Потому, когда Петр, оплакивая своего старшего друга, с горечью восклицал: “На кого теперь я могу положиться? Он один был верен мне”, царь еще не осознал вполне, что “мин херц” Меншиков уже занял свое место в его сердце. Ведь это он ночевал с ним в одной палатке во время Азовских походов, сопровождал в поездках по Европе, был неразлучен и в работе, и в попойках. Разумеется, Меншиков не был интеллигентным, грамотным и бескорыстным, как Лефорт. Зато так же был глубоко предан делу Петра, к тому же обладал ярким военным талантом, бесстрашием, недюжинными организаторскими способностями, феноменальной памятью. Со смертью Лефорта распалась старая Магическая пара. Но на ее месте рождалась новая – Петр I и Меншиков. И глубоко символично, что подаренный Лефорту дворец будет всего через несколько лет, в 1702 году, передан Петром I Меншикову.
Но все это будет позднее, а тогда, получив извещение о кончине друга, Петр 8 марта стремглав примчался в Москву. Состоялась погребальная процессия, во главе которой шел сам царь, одетый в глубокий траур. За ним под похоронную музыку шествовали Преображенский, Семеновский и Лефортовский полки. За полками степенно ехал рыцарь с обнаженным мечом, потом следовали два коня, богато убранные, и еще один, под черною попоною. Гроб несли 28 полковников; перед гробом шагали офицеры; на бархатных подушках они торжественно несли золотые шпоры, шпагу, пистолеты, трость и шлем. Далее следовали – все в траурном одеянии – иностранные послы, бояре, сановники. Позади шла вдова покойного в сопровождении 24 знатных дам.
На мраморной надгробной доске Лефорта Петр распорядился вырезать слова: “На опасной высоте придворного счастья стоял непоколебимо”. О каком придворном счастье идет здесь речь? Общеизвестно, что царь игнорировал придворный церемониал, да и Двора в европейском понимании этого слова у него не было – никаких камергеров, пажей, гофмейстеров: всего несколько денщиков и гренадеров! И все-таки Франц был образцом придворного нового типа – не столько местного российского, а – шире! – европейского пошиба. Это был не только бесконечно преданный монарху умный товарищ и советчик, но и носитель изысканных манер, европейской куртуазности и политеса. Петр тем более ценил “политичность” Лефорта, что сам, трудясь над европеизацией России, был лишен европейского лоска в поведении, а в моменты бешенства и вовсе превращался в “русского дикаря”. Царь был демократичен в обращении, любил прямодушие и вовсе не жаловал лицемерие и фальшь. Узок был круг “птенцов гнезда Петрова” (царь еще называл их “своей компанией”) – тем взыскательней относился к ним монарх. Высота их счастья была тем более “опасна”, что именно Петр, со свойственной ему проницательностью, определял цену каждого из них. И Лефорт в этой когорте “непоколебимо” занимал одно из ведущих мест.

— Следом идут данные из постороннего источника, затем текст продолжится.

-- ==== Sys2Proof/Machine/Warp.lean ====
section
/-! DEFINITION. Warp engines (R133 to R146, R152 to R154): maps, interpolation, bands, tiles, mesh inversion, status
records. -/

namespace Sys2Proof.Machine

/-! ### Descriptors (R146) -/

/-- A warp task: descriptor, lens block, source and output, its output lines `[y0, y1)` and its band `[lo, hi]`. -/
structure Warp where
  d : List Nat
  lens : List Nat
  src : ImgRef
  dst : ImgRef
  y0 : Nat
  y1 : Nat
  lo : Nat
  hi : Nat
  deriving DecidableEq, Repr

def wpKind (d : List Nat) : Nat := bits (wd d 0) 1 0
def wpRedistort (d : List Nat) : Bool := bit (wd d 0) 2
def wpInterp (d : List Nat) : Nat := bits (wd d 0) 5 4
def wpReplicate (d : List Nat) : Bool := bit (wd d 0) 6
def wpStep (d : List Nat) : Nat := 8 * 2 ^ bits (wd d 0) 8 7
def wpHandle (d : List Nat) : Bool := bit (wd d 0) 9
def wpMillrace (d : List Nat) : Nat := bits (wd d 0) 19 10
def wpUp (d : List Nat) : Nat := bits (wd d 2) 15 0
def wpDown (d : List Nat) : Nat := bits (wd d 2) 31 16
def wpMap (d : List Nat) : Nat := addr48 d 3
def wpMeshRows (d : List Nat) : Nat := bits (wd d 5) 15 0

/-! ### FP32 sums and products, left to right -/

/-- Sum, left to right. -/
def f32Sums : List Nat → Nat
  | [] => 0
  | a :: t => t.foldl f32Add a

/-- Product, left to right. -/
def f32Prods : List Nat → Nat
  | [] => f32One
  | a :: t => t.foldl f32Mul a

/-- A value at most 2⁻²⁰; NaN is not. -/
def leTiny (w : Nat) : Bool := !f32IsNaN w && !f32Lt 0x35800000 w

/-- R135: an FP32 coordinate to 1/64 pixel, ties to even; NaN and infinities take the largest or least value (R232). -/
def to64 (w : Nat) : Int :=
  match f32v w with
  | .nan => 2 ^ 40
  | .inf n => if n then -(2 ^ 40) else 2 ^ 40
  | .fin n m e => clampI (-(2 ^ 40)) (2 ^ 40) (fvInt false n m (e + 6))

/-- An FP32 value to a multiple of 1/16, ties to even (R187); NaN takes the largest value (R232). -/
def to16 (w : Nat) : Int :=
  match f32v w with
  | .nan => 2 ^ 40
  | .inf n => if n then -(2 ^ 40) else 2 ^ 40
  | .fin n m e => clampI (-(2 ^ 40)) (2 ^ 40) (fvInt false n m (e + 4))

/-! ### Maps (R135 to R139): positions are given in half pixels -/

/-- R136. -/
def homography (h : List Nat) (x y : Nat) : Option (Int × Int) :=
  let row := fun (k : Nat) => f32Sums [f32Mul (wd h k) x, f32Mul (wd h (k + 1)) y, wd h (k + 2)]
  let w := row 6
  if leTiny w then none else some (to64 (f32Div (row 0) w), to64 (f32Div (row 3) w))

Но вернемся к Вольтеру, который сравнил дружбу Лефорта и Петра с отношениями Ментора и Телемака. Хотя в реальной жизни связи между царем и его адмиралом были намного сложнее (прежде всего, это было не одностороннее влияние, а взаимовлияние!), тем не менее образ Ментора-воспитателя, сопровождающего Телемака во всех его жизненных испытаниях и помогающего ему ценными советами, весьма созвучен характеру отношений Лефорта и Петра. Разумеется, с поправкой на то, что это был Ментор именно для русского Телемака.

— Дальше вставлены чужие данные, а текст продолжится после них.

/-- R177 to R199: a stripe runs. -/
def ofRun (c : Nat) (r : Run) (nd : Node) (d : List Nat) (s : State) : State :=
  let eng := engV c 1
  let tn := r.task.tenant
  let y := stripeLines nd r.task (ofH0 d)
  let rows := flowRows d 0 y.1 y.2
  let row := ctxRow (ofSra d) (ofRows d) r.task.slot
  let temp := tempUsed s r d
  let reads := flowReads s r nd d rows temp
  match chkAll s tn reads [] with
  | .ok =>
    let lv := flowLevels s tn d nd r.task.stripe y.1 y.2 ((ctxGet s r row).getD []) temp
    let zero := (lv.getLast?).getD []
    let reach := flowReach d nd r.task.stripe 0
    let vecs := zero.zipIdx.flatMap (fun e => e.1.zipIdx.map (fun p => flowVector s tn d reach p.2 (rows.1 + e.2) p.1))
    let pos := fun (k : Nat) => (let q := flowRows d k y.1 y.2; (q.2 - q.1) * ofGw d k)
    let base := 64 + 32 * ofLevels d + sumN ((List.range (ofLevels d)).map (fun k => ofFactor d k * pos k)) +
      (if ofFb d then ofFactor d 0 * pos 0 else 0)
    let w0 : Sweeps := { vecs := vecs, n := 0, cycles := base, stop := false }
    let w := if ofRefine d then flowSweeps s tn d reach rows.1 (s.free * 2 ^ 40) (ofIter d) w0 else w0
    let num := fun (p : FlowVec → Bool) => (w.vecs.filter p).length
    let valid := num (fun v => !v.novec)
    let plaus := decide (valid * 1000 < ofValidMin d * w.vecs.length)
    let range := w.vecs.any (flowRangeBad d)
    let fl := outFlags s r (if range || (plaus && ofPlausAct d) then fInvalid else 0)
    let gw := ofGw d 0
    let last := (List.range (ofLevels d)).flatMap (fun k =>
      match (lv.getD (ofLevels d - 1 - k) []).getLast? with
      | some l => l.map posPack
      | none => List.replicate (ofGw d k) [])
    let wk : Work := {
      reads := reads,
      writes := (List.range (rows.2 - rows.1)).map (fun n =>
          (frAt d ofOutAt 0 (rows.1 + n), ((w.vecs.drop (n * gw)).take gw).flatMap (flowElem d))) ++
        ctxWrites s row (ofRows d) ++
        [(statAddr r nd (ofStat d) 64, matchRecord r fl
          (2 ^ 18 * b2n plaus + 2 ^ 19 * b2n range + 2 ^ 20 * b2n temp + 2 ^ 21 * b2n (ofHint d) + 2 ^ 22 * w.n + 2 ^ 26 * b2n w.stop)
          [valid, num (fun v => v.novec), num (fun v => v.occ), num (lowConf d), num atLimit, num (fun v => v.budget)]
          (confHist (w.vecs.map FlowVec.conf)))],
      flags := fl, cycles := w.cycles, pushes := onePush s r (ofHandle d) (ofMillrace d) }
    (match chkAll s tn wk.reads (wk.writes.map (fun x => (x.1, x.2.length))) with
     | .ok =>
       let s1 := plausSignal eng r (plaus && ofPlausAct d) (ctxPut r row last (doWork eng wk (draw s)))
       let s2 := cnt R.ofeEngBudget c (b2n w.stop) (cnt R.ofeEngPlaus c (b2n plaus) (cnt R.ofeEngRange c (b2n range) s1))
       if range then rangeFail eng s2 else s2
     | e => faultRun eng e s)
  | e => faultRun eng e s

/-- A flow task from its dispatch on. -/
def ofGo (c : Nat) (r : Run) (s : State) : State :=
  let eng := engV c 1
  match taskCtx s r.task with
  | none => s
  | some (_, nd, _) =>
    (match chkAccess s r.task.tenant nd.work 384 false with
     | .ok =>
       let d := descWords s r.task 96
       let s1 := rput R.ofeEngStat c (2 * ofCost d + 8 * ofLevels d + 64 * b2n (ofRefine d)) s
       (match ofCheck s nd r d with
        | 0 => ofRun c r nd d s1
        | st => ofFail c r nd d st s1)
     | e => faultRun eng e s)

/-- R181. -/
def execOfeTask (core : Nat) (s : State) : Host.Outcome State Fault Refusal :=
  act (decide (core < 4)) s (fun s => engineStep 2 (engV core 1) (pickCore s 2 core (engV core 1)) (fun _ => true) (ofGo core) s)

end Sys2Proof.Machine
end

Венценосный брадобрей. Петр I
27 августа 1698 года во внешнем облике россиян произошла решительная, шокирующая многих перемена. Сам царь Пётр Алексеевич, только что вернувшийся из поездки в чужие края, вооружился ножницами и безжалостно отрезал у приглашённых к нему дворян и бояр привычные русские бороды. Причём венценосный брадобрей не ограничился только первой встряской – на следующий день бороды уже новых гостей кромсал царский шут.

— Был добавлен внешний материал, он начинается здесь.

/-- Stage 5 (R118): `hist` is none when `w` is 0 throughout.  Where the weight is 0 the input passes; how a blended value is
rounded to a code is open. -/
def IspIn.s5 (i : IspIn) (hist : Option (Int → Int → Nat)) (vec : Int → Int → Int × Int) (x y : Int) : Nat :=
  let v := i.s4 x y
  if !i.on 5 then v
  else match hist with
  | none => v
  | some hs =>
    let d := vec x y
    -- p − v outside the frame: v is 0
    let px := 16 * x - d.1
    let py := 16 * y - d.2
    let d := if px < 0 ∨ py < 0 ∨ 16 * ((i.w : Int) - 1) < px ∨ 16 * ((i.h : Int) - 1) < py then (0, 0) else d
    let m := 256 * i.period * i.period
    let hv := i.histAt hs x y d
    let mx := bits (wd i.b 10) 15 8
    let k := max 1 (bits (wd i.b 10) 31 24)
    let dif : Nat := ((m * v : Nat) - (hv : Int)).natAbs
    -- |x − h| ≥ K σ, squared and scaled
    if mx = 0 ∨ k * k * i.var (i.chan x y) v * (m * m) ≤ 65536 * (dif * dif) then v
    else
      -- (y − x) × 256 m = ±TNR_MAX × (|x − h| − |x − h|² / (K σ)) in units of 1/m, to one unit
      let q := Nat.sqrt (65536 * (dif * dif) * (dif * dif) / (m * m * (k * k * i.var (i.chan x y) v)))
      let sg : Int := if (m * v : Nat) < (hv : Int) then 1 else -1
      let at_ := fun (q : Nat) => (256 * m * v : Nat) + sg * (mx : Int) * ((dif : Int) - q)
      let lo := min (at_ q) (at_ (q + 1)) / (256 * m : Nat)
      let hi := max (at_ q) (at_ (q + 1)) / (256 * m : Nat) + 1
      (clampI 0 1048575 (clampI lo hi (Config.ispKernel 5 [mx, k, wd i.b (6 + i.chan x y)] [v, hv, m]))).toNat

/-- A sample of stage 5 kept in the pipe state. -/
def IspIn.f5 (i : IspIn) (x y : Int) : Nat := lineVal 5 i.five (mirror i.h y) (mirror i.w x).toNat

/-- R104: the shading gain of a pixel, times (w − 1) × (h − 1) × 4096: the 64 × 48 nodes span the frame. -/
def IspIn.gain (i : IspIn) (x y : Nat) : Nat :=
  let w := max 1 (i.w - 1)
  let h := max 1 (i.h - 1)
  let c := x * 63 / w
  let r := y * 47 / h
  let at_ := fun (a b : Nat) => i.half (512 + (min 47 (r + b) * 64 + min 63 (c + a)) * 4 + i.chan x y)
  let fx := x * 63 % w
  let fy := y * 47 % h
  (w - fx) * (h - fy) * at_ 0 0 + fx * (h - fy) * at_ 1 0 + (w - fx) * fy * at_ 0 1 + fx * fy * at_ 1 1

/-- Stage 6: lens shading, rounded once. -/
def IspIn.s6 (i : IspIn) (x y : Int) : Nat :=
  let x := mirror i.w x
  let y := mirror i.h y
  if i.on 6 then
    (clampI 0 1048575 (rneDiv ((i.f5 x y * i.gain x.toNat y.toNat : Nat) : Int)
      (max 1 (i.w - 1) * max 1 (i.h - 1) * 4096))).toNat
  else i.f5 x y

/-- Stage 7: white balance. -/
def IspIn.s7 (i : IspIn) (x y : Int) : Nat :=
  let v := i.s6 x y
  if i.on 7 then (clampI 0 1048575 (rneDiv ((v * i.half (22 + i.chan (mirror i.w x) (mirror i.h y)) : Nat) : Int) 4096)).toNat
  else v

/-! ### Stages 8 to 12 -/

/-- Stage 8: plane `p` after demosaic; RCCC has no P2 and only RGB-IR an infrared plane. -/
def IspIn.s8 (i : IspIn) (p : Nat) (x y : Int) : Nat :=
  if (p = 2 ∧ i.cfa = 2) ∨ (p = 3 ∧ i.cfa ≠ 4) then 0
  else u20 (Config.ispKernel 8 [i.cfa, (i.pat x y).1, (i.pat x y).2, p] (around i.s7 x y 2))

/-- An entry of a matrix of s4.12 halfwords whose first is halfword `k`. -/
def IspIn.mat (i : IspIn) (k n : Nat) : Int := sx 16 (i.half (k + n))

Последовал и высочайший указ, согласно которому бриться надлежало всем, кроме крестьян и духовенства. А в случае, ежели кто расстаться с бородой не пожелает, можно откупиться, хотя пошлина была весьма чувствительная: для дворян она составляла 60 рублей, для купцов – 100 рублей, для прочих посадских людей – 30 рублей в год. Заплатив её, человек получал металлический бородовой знак, по центру которого значилось: “С бороды пошлина взята”, а по периметру помещалась надпись, совсем в духе петровской пропаганды: “Борода – лишняя тягота”. Облагалась пошлиной и крестьянская борода, но только при въезде в город и выезде из него – она составляла 2 деньги.